--- Extracted records Enclosed Below ---

theorem turnTaken_cases (i : Instr) (s : State) :
    (waits i = true ∧ s.env.grant = false ∧ turnTaken i s = waiting i s) ∨
      ((waits i = true → s.env.grant = true) ∧ turnTaken i s = after i s) := by
  by_cases h : waits i = true ∧ s.env.grant = false
  · exact .inl ⟨h.1, h.2, if_pos h⟩
  · exact .inr ⟨by simpa using h, if_neg h⟩

theorem step_reset {s : State} {p : Nat} (hr : (nextMove s).rst = some p) :
    step s = .next (resetEvent (envMoved s) p) := by
  rw [step, hr]
  rfl

/-- Without a reset the machine's step is the turn of the operation selected, where it finds what it needs. -/
theorem step_of_ready {s : State} {i : Instr} (hr : (nextMove s).rst = none) (hsel : selected (envMoved s) = .ok i)
    (h : Ready i (envMoved s)) : step s = .next (turnTaken i (envMoved s)) := by
  have hblock := blockStep_of_selected hsel
  obtain ⟨hi, hgrant, hexec⟩ | ⟨hgrant, hexec⟩ := exec_of_ready h
  · rw [step_of_stuck hr (hblock.trans hexec), stuckIn_of_selected hsel, turnTaken, if_pos ⟨hi, hgrant⟩]
  · rw [step_of_exec hr hsel hexec, turnTaken, if_neg fun hw => Bool.false_ne_true (hw.2.symm.trans (hgrant hw.1))]

/-- A step where the invariant holds: the reset event, or an operation whose turn it is. -/
theorem Inv.step_eq {s : State} (h : Inv s) :
    (∃ p, (nextMove s).rst = some p ∧ step s = .next (resetEvent (Machine.envMoved s) p)) ∨
      ((nextMove s).rst = none ∧ ∃ i, selected (Machine.envMoved s) = .ok i ∧ Turn i (Machine.envMoved s) ∧
        step s = .next (turnTaken i (Machine.envMoved s))) := by
  cases hr : (nextMove s).rst with
  | some p => exact .inl ⟨p, rfl, step_reset hr⟩
  | none =>
    obtain ⟨i, hsel⟩ := h.envMoved.exists_selected
    have hturn := h.envMoved.turn hsel
    exact .inr ⟨rfl, i, hsel, hturn, step_of_ready hr hsel (hturn.ready h.envMoved)⟩

/-- All that a step can do where the invariant holds: each invariant of the development is proved by these three cases. -/
theorem Inv.step_cases {s t : State} (h : Inv s) (hstep : step s = .next t) :
    (∃ p, (nextMove s).rst = some p ∧ t = resetEvent (Machine.envMoved s) p) ∨
      ((nextMove s).rst = none ∧ ∃ i, selected (Machine.envMoved s) = .ok i ∧ Turn i (Machine.envMoved s) ∧
        (t = after i (Machine.envMoved s) ∨ waits i = true ∧ t = waiting i (Machine.envMoved s))) := by
  obtain ⟨p, hr, heq⟩ | ⟨hr, i, hsel, hturn, heq⟩ := h.step_eq
  · exact .inl ⟨p, hr, Host.Outcome.next.inj (hstep.symm.trans heq)⟩
  · have ht : t = turnTaken i (Machine.envMoved s) := Host.Outcome.next.inj (hstep.symm.trans heq)
    refine .inr ⟨hr, i, hsel, hturn, ?_⟩
    obtain ⟨hi, -, hw⟩ | ⟨-, hd⟩ := turnTaken_cases i (Machine.envMoved s)
    · exact .inr ⟨hi, ht.trans hw⟩
    · exact .inl (ht.trans hd)

end Sys2Proof.Machine
end

section
/-! PROOFS. What the turn of an operation says at once: the accesses, the phase graph, the collector's states, the poll
and the word of a trace line. -/

namespace Sys2Proof

/-- Each row of the table is that of its operation's encoding. -/
theorem opTable_row_of_op : ∀ r ∈ opTable, r.mask = r.op.mask ∧ r.pattern = encode r.op := by decide

/-- A word that decodes to an operation has the bits that the operation's row fixes. -/
theorem mask_of_decodeSel {w : SelWord} {i : Instr} (h : decodeSel w = .ok i) : w &&& i.mask = encode i := by
  obtain ⟨r, hr, rfl, hrw⟩ := (decodeSel_ok_iff w i).mp h
  obtain ⟨hmask, hpattern⟩ := opTable_row_of_op r hr
  rw [← hmask, ← hpattern, ← OpRow.matches_iff]
  exact hrw

end Sys2Proof

namespace Sys2Proof.Machine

--- End of Enclosed Extracted records ---

Work to be completed - Could you restate word for word the lines above from the one containing "and the word of a trace line. -/" through the one containing "row fixes. -/", both included, and nothing else?

Result for this exercise -
and the word of a trace line. -/

namespace Sys2Proof

/-- Each row of the table is that of its operation's encoding. -/
theorem opTable_row_of_op : ∀ r ∈ opTable, r.mask = r.op.mask ∧ r.pattern = encode r.op := by decide

/-- A word that decodes to an operation has the bits that the operation's row fixes. -/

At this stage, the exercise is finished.